> [AIM OF THE EXERCISE] Beginning at the line containing "let d := d.wr (hgReg Reg.HG_SY g) y" in the material below and ending at the line containing "let d := (d.hgStat", return each line exactly and add nothing.

> [DATA SUPPLIED]

/-- An analog reading: of the conversion that the trigger at `t0` started, where its result came within 5 µs of it; without a trigger, which
is the case at an enabling, the input's latest result. A result with a fault is none (R246). -/
def Dev.hgAnalog (d : Dev) (n : Nat) (trig : Option Nat) : Option Word :=
  let x := d.aiOf n
  let triggered := if d.bit (Reg.AI_TRIG n) 30 then none else some (d.aiReading n (d.f (Reg.AI_TRIG n) 15 0))
  match trig with
  | some t0 => if x.resFrom = t0 + 1 ∧ x.trigDone ≤ t0 + 5000 then triggered else none
  | none =>
    if d.aiMode n = 0 then none
    else if x.resFrom ≠ 0 ∧ x.resultAt ≤ x.trigDone then triggered
    else if d.bit (Reg.AI_STATUS n) 0 then some (d.aiReading n (d.f (Reg.AI_VAL n) 15 0))
    else none

/-- The reading `x` of a source code at a trigger, or at an enabling, none where it is not available. -/
def Dev.hgSource (d : Dev) (g code : Nat) (trig : Option Nat) : Option Word :=
  let i := hgDie g
  if 1 ≤ code ∧ code ≤ 8 then d.hgAnalog (8 * i + code - 1) trig
  else if 9 ≤ code ∧ code ≤ 12 then
    let n := 4 * i + code - 9
    let p := (d.rd (Reg.FI_PERIOD n)).toNat
    if d.bit Reg.SPD_STATUS (16 + n) then none
    else if d.bit Reg.SPD_STATUS n then some 0
    else if p = 0 then none
    else some (fOfRat 100000000 p)
  else if code = 13 then some (fOfRat ((d.rd (Reg.SOL_BOOST_V i)).toNat : Int) 1000)
  else if code = 14 then
    let at_ := (d.hgOf g).fwAt
    if at_ ≠ 0 ∧ trig.getD d.now + 1 < at_ + (d.rd (hgReg Reg.HG_FWIN_TIMEOUT g)).toNat * 1000 then some (d.rd (hgReg Reg.HG_FWIN g)) else none
  else none

/-- y = IN_SCALE · x + IN_OFFSET. -/
def Dev.hgScale (d : Dev) (g : Nat) (x : Word) : Word :=
  fAdd (fMul (d.rd (hgReg Reg.HG_IN_SCALE g)) x) (d.rd (hgReg Reg.HG_IN_OFFSET g))

/-- The measurement and whether it is valid. INPUT 0 is valid only for a pure profile source to DEST 5, which in a
group is its leader's. -/
def Dev.hgMeasure (d : Dev) (g : Nat) (trig : Option Nat) : Word × Bool :=
  let inp := d.hgRoute g 23 20
  if inp = 0 then (0, d.hgRoute ((d.hgMembers g).headD g) 31 29 == 5 && d.hgCtrl g 29 29 == 1)
  else
    match d.hgSource g inp trig with
    | none => (d.rd (hgReg Reg.HG_SY g), false)
    | some x =>
      let y := d.hgScale g x
      (y, fLe (d.rd (hgReg Reg.HG_IN_MIN g)) y && fLe y (d.rd (hgReg Reg.HG_IN_MAX g)))

/-! ## Set-point and region (R255, R256) -/

/-- One step of the profile generator on (r, v, a): the new triple and PROF_DONE. -/
def profStep (target r v a vmax amax jmax tt : Word) : Word × Word × Word × Bool :=
  let dd := fSub target r
  let near := fLe (fAbs dd) (fMul (fMul (fMul jmax tt) tt) tt) && fLe (fAbs v) (fMul amax tt)
  if near then (target, 0, 0, true)
  else
    let stop := fDiv (fMul (fAbs v) amax) (fMul 0x40000000 jmax)
    let left := fSub (fAbs dd) stop
    let left := if fLt left 0 then 0 else left
    let root := fSqrt (fMul (fMul 0x40000000 amax) left)
    let mag := if fLt vmax root then vmax else root
    let vt := if fNeg dd then fNegate mag else mag
    let aw := fClamp (fDiv (fMul (fSub vt v) jmax) amax) (fNegate amax) amax
    let jt := fMul jmax tt
    let a' := fAdd a (fClamp (fSub aw a) (fNegate jt) jt)
    let v' := fClamp (fAdd v (fMul a' tt)) (fNegate vmax) vmax
    (fAdd r (fMul v' tt), v', a', false)

/-- The region that σ selects, from the present one (R255). -/
def regionOfSigma (bp : Nat → Word) (hys sigma : Word) (region : Nat) : Nat :=
  let up (r : Nat) : Nat := if r < 4 && fLe (fAdd (bp r) hys) sigma then r + 1 else r
  let down (r : Nat) : Nat := if 0 < r && fLt sigma (fSub (bp (r - 1)) hys) then r - 1 else r
  let r := up (up (up (up region)))
  down (down (down (down r)))

def Dev.hgRegion (d : Dev) (g : Nat) : Nat := d.f (hgReg Reg.HG_SSTATUS g) 11 9

/-- σ of a slot, none where it is not available. -/
def Dev.hgSigma (d : Dev) (g : Nat) (trig : Option Nat) (r : Word) : Option Word :=
  let src := d.hgRoute g 19 16
  if src = 15 then some r
  else
    match d.hgSource g src trig with
    | none => none
    | some x => some (if src = d.hgRoute g 23 20 then d.hgScale g x else x)

/-- The region for this sample, from the region `from_`. -/
def Dev.hgNewRegion (d : Dev) (g : Nat) (trig : Option Nat) (r : Word) (from_ : Nat) : Nat :=
  let x := d.hgOf g
  let src := d.hgRoute g 19 16
  if src = 0 then 0
  else
    match d.hgSigma g trig r with
    | none => from_
    | some s =>
      if fNan s then from_
      else regionOfSigma (fun j => x.val (Reg.HG_BP (hgDie g) (hgSlot g) j)) (x.val (hgReg Reg.HG_HYS_BAND g)) s from_

/-- The region is recomputed; a change is counted. -/
def Dev.hgSetRegion (d : Dev) (g : Nat) (trig : Option Nat) (r : Word) : Dev :=
  let new := d.hgNewRegion g trig r (d.hgRegion g)
  let d := if new = d.hgRegion g then d else d.incOb (Obj.RegionChanges g)
  d.setF (hgReg Reg.HG_SSTATUS g) 11 9 new

/-! ## The compensator (R248 to R250) -/

def i24 (w : Word) : Int := sx 24 (fld w 23 0)
def i6 (n : Nat) : Int := sx 6 n

/-- A value converted into a stage: mantissa, and whether it saturated. -/
def toStage (w : Word) (x : Int) : Int × Bool :=
  if fNan w then (0, true)
  else if fInf w then (if fNeg w then -8388607 else 8388607, true)
  else
    let k := 23 - x
    let m := if 0 ≤ k then rhaDiv (fInt w * 2 ^ k.toNat) (2 ^ 149) else rhaDiv (fInt w) (2 ^ (149 + (-k).toNat))
    let c := clampI (-8388607) 8388607 m
    (c, decide (c ≠ m))

/-- A 64-bit saturating value. -/
def sat64 (i : Int) : Int := clampI (-9223372036854775808) 9223372036854775807 i

/-- A product shifted to the accumulator scale, and whether it saturated. -/
def toAcc (p shift : Int) : Int × Bool :=
  let v := if 0 ≤ shift then p * 2 ^ min 127 shift.toNat else p / (2 ^ (-shift).toNat : Int)
  (sat64 v, decide (sat64 v ≠ v))

/-- u_raw as a mantissa of stage U; whether a product, the accumulator or the mantissa saturated, which makes the sample a saturated one;
and whether the rounded result did, which is an overflow (R250). -/
def hgEquation (b a : List Int) (xb xa xe xu : Int) (e u : List Int) : Int × Bool × Bool :=
  let eb := (List.zip b e).map (fun p => toAcc (p.1 * p.2) (xb + xe - xu - 7))
  let ua := (List.zip a u).map (fun p => toAcc (p.1 * p.2) (xa - 7))
  let step (s t : Int × Bool) : Int × Bool :=
    let v := s.1 + t.1
    (sat64 v, s.2 || t.2 || decide (sat64 v ≠ v))
  let s := (eb ++ ua).foldl step (0, false)
  let m := (s.1 + 32768) / 65536
  let c := clampI (-8388607) 8388607 m
  (c, s.2 || decide (c ≠ m), decide (c ≠ m))

/-- A change of a slot's validity (R247, R264). -/
def Dev.hgValidity (d : Dev) (g : Nat) (valid : Bool) : Dev := d.event (2 + hgDie g) 0x5002 [.h g, .h (if valid then 2 else 1)]

/-- What one slot's evaluation gives before its group decides. -/
structure HgEval where
  g : Nat
  offer : Word
  raw : Int
  sat : Bool
  valid : Bool
  e : List Int
  deriving DecidableEq, Repr

/-- One slot's sample at `t0`: staged set, measurement, set-point, region, equation (R246 to R256). The interval of the first sample after
enabling, which no previous sample bounds, is open up to the cap of 100 ms. -/
def Dev.hgEvaluate (d : Dev) (g t0 : Nat) : Dev × HgEval :=
  let x := d.hgOf g
  let d := match x.commitAt with | some c => (if c / 5 < t0 / 5 then d.hgTake g else d) | none => d
  let x := d.hgOf g
  let came := x.target.filter (fun p => decide (p.2 / 5 < t0 / 5))
  let d := d.setHg g { x with target := x.target.filter (fun p => decide (t0 / 5 ≤ p.2 / 5)) }
  let d := match came.getLast? with
    | some (w, _) => d.wr (hgReg Reg.HG_TARGET g) w
    | none => d
  let x := d.hgOf g
  let (y, valid) := d.hgMeasure g (some t0)
  let d := d.wr (hgReg Reg.HG_SY g) y
  let d := if valid = x.valid then d else d.hgValidity g valid
  let target := d.rd (hgReg Reg.HG_TARGET g)
  let open_ := (Config.freeWord d.fresh).toNat % 100000001
  let first := decide (x.lastAt = 0)
  let dt := if first then open_ else min 100000000 (t0 + 1 - x.lastAt)
  let d := if first then d.bump else d
  let (r, v, a, done) :=
    if d.hgCtrl g 29 29 = 1 then
      profStep target (d.rd (hgReg Reg.HG_SR g)) x.v x.a (d.rd (hgReg Reg.HG_V_MAX g)) (d.rd (hgReg Reg.HG_A_MAX g))
        (d.rd (hgReg Reg.HG_J_MAX g)) (fOfRat (dt : Int) 1000000000)
    else (target, x.v, x.a, false)
  let d := (d.wr (hgReg Reg.HG_SR g) r).hgStat g 8 done
  let d := d.hgSetRegion g (some t0) r
  let reg := d.hgRegion g
  let co (i : Nat) : Int := i24 (x.val (Reg.HG_COEF (hgDie g) (hgSlot g) reg i))
  let ce := x.val (Reg.HG_CEXP (hgDie g) (hgSlot g) reg)
  let se := x.val (hgReg Reg.HG_SEXP g)
  let xe := i6 (fld se 5 0)
  let xu := i6 (fld se 13 8)
  let n := if d.hgCtrl g 30 30 = 1 then 4 else 3
  let (em, esat) := toStage (fSub r y) xe
  let es := em :: x.e.take 3
  let (raw, osat, beyond) := hgEquation ([co 0, co 1, co 2, co 3].take n) ([co 4, co 5, co 6].take (n - 1)) (i6 (fld ce 5 0)) (i6 (fld ce 13 8))
    xe xu es x.u
  let uraw := fOfStage raw xu
  let lim := fClamp uraw (x.val (hgReg Reg.HG_U_MIN g)) (x.val (hgReg Reg.HG_U_MAX g))
  let hold := d.hgCtrl g 28 28 = 0
  let safe := d.rd (hgReg Reg.HG_U_SAFE g)
  let (sm, _) := toStage safe xu
  let offer := if valid then lim else if hold then x.offered else safe
  let sat := valid && (osat || lim != uraw)
  let exceeds := valid && beyond
  let d := (d.hgStat g 5 sat).hgStat g 4 (valid && esat)
  let d := d.hgStat g 3 valid
  let d := if exceeds then
      let d := ((d.hgStat g 30 true).setBit (Reg.HG_STATUS (hgDie g)) 30 true).incOb (Obj.OverflowCount g)
      let d := d.incF (hgReg Reg.HG_SCNT2 g) 15 0
      if x.ovEpisode then d else d.event (2 + hgDie g) 0x5003 [.h g, .h reg]
    else d
  let e' := if valid then es else if hold then x.e else [0, 0, 0, 0]
  let u' := if valid || hold then x.u else [sm, sm, sm]
  let d := d.setHg g { x with
    e := e', u := u', v := v, a := a, lastAt := t0 + 1, offered := offer, valid := valid, ovEpisode := exceeds }
  let d := d.wr (hgReg Reg.HG_SCOUNT g) (d.rd (hgReg Reg.HG_SCOUNT g) + 1)
  (d, { g := g, offer := offer, raw := raw, sat := sat, valid := valid, e := e' })

/-! ## Destinations (R244, R251, R252) -/

/-- A module that no longer follows its commits: disabled, frozen or with a routed channel forced (R254). -/
def Dev.lvForced (d : Dev) (n : Nat) : Bool :=
  (List.range 4).any (fun k =>
    match routeTarget (n / 8) (d.routeCode n k) with
    | some (cls, out) =>
      let die := if cls = 1 then lsDie out else dioDie out
      d.closed || d.forcing die
    | none => false)

def Dev.lvDeaf (d : Dev) (n : Nat) : Bool := !d.lvRunning n || d.lvFrozen n || d.lvForced n

/-- A rounded result, an open value where it is not a number. -/
def Dev.hgRound (d : Dev) (z : Word) (lo hi : Nat) : Dev × Nat :=
  match fToNat z lo hi with
  | some v => (d, v)
  | none => (d.bump, max lo (min hi (Config.freeWord d.fresh).toNat))

/-- A commit to a Louvre module; in the cycle of a period start it is deferred, which sets LATE (R244). -/
def Dev.hgLouvre (d : Dev) (g n : Nat) : Dev :=
  let x := d.hgOf g
  let cyc := d.now * 32 / 160
  let late := d.lvRunning n && (cyc == (d.lvMod n).start / 160 || cyc == d.lvNext n / 160)
  let d := d.lvCommit n
  if late then
    let d := ((d.hgStat g 29 true).setBit (Reg.HG_STATUS (hgDie g)) 29 true).incOb (Obj.LateCommitCount g)
    let d := d.incF (hgReg Reg.HG_SCNT2 g) 31 16
    let d := d.setHg g { x with lateEpisode := true }
    if x.lateEpisode then d else d.event (2 + hgDie g) 0x5005 [.h g, .h n]
  else d.setHg g { x with lateEpisode := false }

/-- The result of a group goes to its leader's destination; a module without a cluster is commanded by the dictionary alone (R224), and a
leader with a reserved configuration writes nothing (R251). -/
def Dev.hgApply (d : Dev) (g : Nat) (u : Word) : Dev :=
  let x := d.hgOf g
  let z := fAdd (fMul (x.val (hgReg Reg.HG_OUT_SCALE g)) u) (x.val (hgReg Reg.HG_OUT_BIAS g))
  let dest := d.hgRoute g 31 29
  let n := d.hgModule g
  let pair := d.hgRoute g 27 27
  let timeReg := if pair = 0 then Reg.LV_TIME0 n else Reg.LV_TIME1 n
  if x.barred ∨ (1 ≤ dest ∧ dest ≤ 3 ∧ d.f (Reg.LV_CTRL n) 6 0 = 127) then d
  else if dest = 1 then
    let (d, v) := d.hgRound z 0 0xFFFFFFFF
    (d.wr timeReg (wd v)).hgLouvre g n
  else if dest = 2 then
    let (d, v) := d.hgRound z 0 0xFFFFFFFF
    (d.wr (Reg.LV_PERIOD n) (wd v)).hgLouvre g n
  else if dest = 3 then
    let duty := fClamp z 0x37800000 f1
    let (d, v) := d.hgRound (fDiv (fOfInt ((d.rd timeReg).toNat : Int)) duty) 0 0xFFFFFFFF
    (d.wr (Reg.LV_PERIOD n) (wd v)).hgLouvre g n
  else if dest = 4 ∨ dest = 5 then d.setHg g { x with result := some z }
  else if dest = 0 then d.setHg g { x with result := some u }
  else d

> [RESULT OF THIS EXERCISE]
  let d := d.wr (hgReg Reg.HG_SY g) y
  let d := if valid = x.valid then d else d.hgValidity g valid
  let target := d.rd (hgReg Reg.HG_TARGET g)
  let open_ := (Config.freeWord d.fresh).toNat % 100000001
  let first := decide (x.lastAt = 0)
  let dt := if first then open_ else min 100000000 (t0 + 1 - x.lastAt)
  let d := if first then d.bump else d
  let (r, v, a, done) :=
    if d.hgCtrl g 29 29 = 1 then
      profStep target (d.rd (hgReg Reg.HG_SR g)) x.v x.a (d.rd (hgReg Reg.HG_V_MAX g)) (d.rd (hgReg Reg.HG_A_MAX g))
        (d.rd (hgReg Reg.HG_J_MAX g)) (fOfRat (dt : Int) 1000000000)
    else (target, x.v, x.a, false)
  let d := (d.wr (hgReg Reg.HG_SR g) r).hgStat g 8 done
  let d := d.hgSetRegion g (some t0) r
  let reg := d.hgRegion g
  let co (i : Nat) : Int := i24 (x.val (Reg.HG_COEF (hgDie g) (hgSlot g) reg i))
  let ce := x.val (Reg.HG_CEXP (hgDie g) (hgSlot g) reg)
  let se := x.val (hgReg Reg.HG_SEXP g)
  let xe := i6 (fld se 5 0)
  let xu := i6 (fld se 13 8)
  let n := if d.hgCtrl g 30 30 = 1 then 4 else 3
  let (em, esat) := toStage (fSub r y) xe
  let es := em :: x.e.take 3
  let (raw, osat, beyond) := hgEquation ([co 0, co 1, co 2, co 3].take n) ([co 4, co 5, co 6].take (n - 1)) (i6 (fld ce 5 0)) (i6 (fld ce 13 8))
    xe xu es x.u
  let uraw := fOfStage raw xu
  let lim := fClamp uraw (x.val (hgReg Reg.HG_U_MIN g)) (x.val (hgReg Reg.HG_U_MAX g))
  let hold := d.hgCtrl g 28 28 = 0
  let safe := d.rd (hgReg Reg.HG_U_SAFE g)
  let (sm, _) := toStage safe xu
  let offer := if valid then lim else if hold then x.offered else safe
  let sat := valid && (osat || lim != uraw)
  let exceeds := valid && beyond
  let d := (d.hgStat g 5 sat).hgStat g 4 (valid && esat)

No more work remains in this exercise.